50 Years of Running: Sophomoric self-perception

One of the most challenging aspects of being a runner is building a self-perception conducive to improvement. For starters, you must believe that it is possible to improve. Secondly, you must do the work necessary to improve. And finally, you must execute in competition when given the opportunity to supercede prior efforts. That is the 1, 2, 3 of endurance event success.

During scholastic and college years, all that is plugged into the context of team dynamics and competition. There is the daily competition of training with teammates. In those circumstances, managing mental attitude and focus during workouts is the key to improvement. Then when races roll around, turning that fitness into results takes determination and concentration.

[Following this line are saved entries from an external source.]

/-! ### succeed -/

@[simp] theorem State.succeed_memAddrBits (s : State) (res : Word) (e : Bool) : (s.succeed res e).memAddrBits = s.memAddrBits := rfl
@[simp] theorem State.succeed_regBase (s : State) (res : Word) (e : Bool) : (s.succeed res e).regBase = s.regBase := rfl
@[simp] theorem State.succeed_memBase (s : State) (res : Word) (e : Bool) : (s.succeed res e).memBase = s.memBase := rfl
@[simp] theorem State.succeed_ie (s : State) (res : Word) (e : Bool) : (s.succeed res e).ie = s.ie := rfl
@[simp] theorem State.succeed_pending (s : State) (res : Word) (e : Bool) : (s.succeed res e).pending = none := rfl
@[simp] theorem State.succeed_done (s : State) (res : Word) (e : Bool) : (s.succeed res e).done = true := rfl
@[simp] theorem State.succeed_overrun (s : State) (res : Word) (e : Bool) : (s.succeed res e).overrun = s.overrun := rfl
@[simp] theorem State.succeed_eob (s : State) (res : Word) (e : Bool) : (s.succeed res e).eob = e := rfl
@[simp] theorem State.succeed_errCode (s : State) (res : Word) (e : Bool) : (s.succeed res e).errCode = .ok := rfl
@[simp] theorem State.succeed_cmd (s : State) (res : Word) (e : Bool) : (s.succeed res e).cmd = s.cmd := rfl
@[simp] theorem State.succeed_src (s : State) (res : Word) (e : Bool) : (s.succeed res e).src = s.src := rfl
@[simp] theorem State.succeed_srcLen (s : State) (res : Word) (e : Bool) : (s.succeed res e).srcLen = s.srcLen := rfl
@[simp] theorem State.succeed_dst (s : State) (res : Word) (e : Bool) : (s.succeed res e).dst = s.dst := rfl
@[simp] theorem State.succeed_dstCap (s : State) (res : Word) (e : Bool) : (s.succeed res e).dstCap = s.dstCap := rfl
@[simp] theorem State.succeed_argN (s : State) (res : Word) (e : Bool) : (s.succeed res e).argN = s.argN := rfl
@[simp] theorem State.succeed_argVal (s : State) (res : Word) (e : Bool) : (s.succeed res e).argVal = s.argVal := rfl
@[simp] theorem State.succeed_limit (s : State) (res : Word) (e : Bool) : (s.succeed res e).limit = s.limit := rfl
@[simp] theorem State.succeed_result (s : State) (res : Word) (e : Bool) : (s.succeed res e).result = res := rfl
@[simp] theorem State.succeed_errInfo (s : State) (res : Word) (e : Bool) : (s.succeed res e).errInfo = 0 := rfl
@[simp] theorem State.succeed_outPtr (s : State) (res : Word) (e : Bool) : (s.succeed res e).outPtr = s.outPtr := rfl
@[simp] theorem State.succeed_outEnd (s : State) (res : Word) (e : Bool) : (s.succeed res e).outEnd = s.outEnd := rfl
@[simp] theorem State.succeed_inPtr (s : State) (res : Word) (e : Bool) : (s.succeed res e).inPtr = s.inPtr := rfl
@[simp] theorem State.succeed_inEnd (s : State) (res : Word) (e : Bool) : (s.succeed res e).inEnd = s.inEnd := rfl
@[simp] theorem State.succeed_bpAcc (s : State) (res : Word) (e : Bool) : (s.succeed res e).bpAcc = s.bpAcc := rfl
@[simp] theorem State.succeed_bpFree (s : State) (res : Word) (e : Bool) : (s.succeed res e).bpFree = s.bpFree := rfl
@[simp] theorem State.succeed_brAcc (s : State) (res : Word) (e : Bool) : (s.succeed res e).brAcc = s.brAcc := rfl
@[simp] theorem State.succeed_brLeft (s : State) (res : Word) (e : Bool) : (s.succeed res e).brLeft = s.brLeft := rfl
@[simp] theorem State.succeed_marker (s : State) (res : Word) (e : Bool) : (s.succeed res e).marker = s.marker := rfl
@[simp] theorem State.succeed_imgBase (s : State) (res : Word) (e : Bool) : (s.succeed res e).imgBase = s.imgBase := rfl
@[simp] theorem State.succeed_imgSize (s : State) (res : Word) (e : Bool) : (s.succeed res e).imgSize = s.imgSize := rfl
@[simp] theorem State.succeed_imgWidth (s : State) (res : Word) (e : Bool) : (s.succeed res e).imgWidth = s.imgWidth := rfl
@[simp] theorem State.succeed_tileX (s : State) (res : Word) (e : Bool) : (s.succeed res e).tileX = s.tileX := rfl
@[simp] theorem State.succeed_tileY (s : State) (res : Word) (e : Bool) : (s.succeed res e).tileY = s.tileY := rfl
@[simp] theorem State.succeed_tw (s : State) (res : Word) (e : Bool) : (s.succeed res e).tw = s.tw := rfl
@[simp] theorem State.succeed_th (s : State) (res : Word) (e : Bool) : (s.succeed res e).th = s.th := rfl
@[simp] theorem State.succeed_tk (s : State) (res : Word) (e : Bool) : (s.succeed res e).tk = s.tk := rfl
@[simp] theorem State.succeed_encMaxlen (s : State) (res : Word) (e : Bool) : (s.succeed res e).encMaxlen = s.encMaxlen := rfl
@[simp] theorem State.succeed_decMaxlen (s : State) (res : Word) (e : Bool) : (s.succeed res e).decMaxlen = s.decMaxlen := rfl
@[simp] theorem State.succeed_tblSel (s : State) (res : Word) (e : Bool) : (s.succeed res e).tblSel = s.tblSel := rfl
@[simp] theorem State.succeed_tblIdx (s : State) (res : Word) (e : Bool) : (s.succeed res e).tblIdx = s.tblIdx := rfl
@[simp] theorem State.succeed_freq (s : State) (res : Word) (e : Bool) : (s.succeed res e).freq = s.freq := rfl
@[simp] theorem State.succeed_encValid (s : State) (res : Word) (e : Bool) : (s.succeed res e).encValid = s.encValid := rfl
@[simp] theorem State.succeed_codeLen (s : State) (res : Word) (e : Bool) : (s.succeed res e).codeLen = s.codeLen := rfl
@[simp] theorem State.succeed_codeVal (s : State) (res : Word) (e : Bool) : (s.succeed res e).codeVal = s.codeVal := rfl
@[simp] theorem State.succeed_decValid (s : State) (res : Word) (e : Bool) : (s.succeed res e).decValid = s.decValid := rfl
@[simp] theorem State.succeed_decCnt (s : State) (res : Word) (e : Bool) : (s.succeed res e).decCnt = s.decCnt := rfl
@[simp] theorem State.succeed_decFirstCode (s : State) (res : Word) (e : Bool) : (s.succeed res e).decFirstCode = s.decFirstCode := rfl
@[simp] theorem State.succeed_decFirstSym (s : State) (res : Word) (e : Bool) : (s.succeed res e).decFirstSym = s.decFirstSym := rfl
@[simp] theorem State.succeed_decAlpha (s : State) (res : Word) (e : Bool) : (s.succeed res e).decAlpha = s.decAlpha := rfl
@[simp] theorem State.succeed_tile (s : State) (res : Word) (e : Bool) : (s.succeed res e).tile = s.tile := rfl
@[simp] theorem State.succeed_mem (s : State) (res : Word) (e : Bool) : (s.succeed res e).mem = s.mem := rfl
@[simp] theorem State.succeed_events (s : State) (res : Word) (e : Bool) : (s.succeed res e).events = s.events := rfl
@[simp] theorem State.succeed_portData (s : State) (res : Word) (e : Bool) : (s.succeed res e).portData = s.portData := rfl
@[simp] theorem State.succeed_seenIdle (s : State) (res : Word) (e : Bool) : (s.succeed res e).seenIdle = s.seenIdle := rfl
@[simp] theorem State.succeed_checkFailed (s : State) (res : Word) (e : Bool) : (s.succeed res e).checkFailed = s.checkFailed := rfl
@[simp] theorem State.succeed_draws (s : State) (res : Word) (e : Bool) : (s.succeed res e).draws = s.draws := rfl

As distance athletes, we sometimes find ourselves trapped in cycles of self-perception. These bind us to a level of performance that seems satisfactory in some respects, yet really doesn’t rise to full potential. We get used to running in certain patterns, for example. When you reach the photo of our team starting a race later in this blog, I find it interesting that in the photo from the next year, the same seven guys are all starting out in the exact same positions.

We limit ourselves sometimes. Going out at a given pace to avoid early fatigue is one such habit. Running behind runners that have beaten you in previous weeks is another. We’re not always aware of these habits that hold us back, but they exist.

Unforced habits

That means it is vital for endurance athletes of all kinds to seek ways to break out of unforced habits. It’s far too easy to stumble into races week after week hoping that something special will happen. Occasionally it might. We might run faster on a given day because it feels goods. But that’s no real path to improvement, is it?

Times have changed in some respects when it comes to how high school and college cross country programs operate. Back then, we raced thirteen meets in college cross country, and from eighteen to twenty-one meets in high school cross country. Was that a bit too much racing to pile on top of fifteen weeks of hard training?” We even “ran through” some meets, not taking a break in training in hopes of earning fitness dividends down the road.

In college, we averaged between 70-80 miles per week, and some of us pushed that up to 90-100. That’s not huge mileage by the measure of many programs, but it was tiring on top of college life. And was it really necessary to race five miles effectively?

Some of us graduates from the Luther program have asked ourselves over the years, were we being sophomoric in our training tactics? The word sophomoric means pretentious or juvenile. Were we running too much, or running too hard all the time? Was that good for us? Were we overtrained? Or simply overwrought? We were certainly were that in many ways.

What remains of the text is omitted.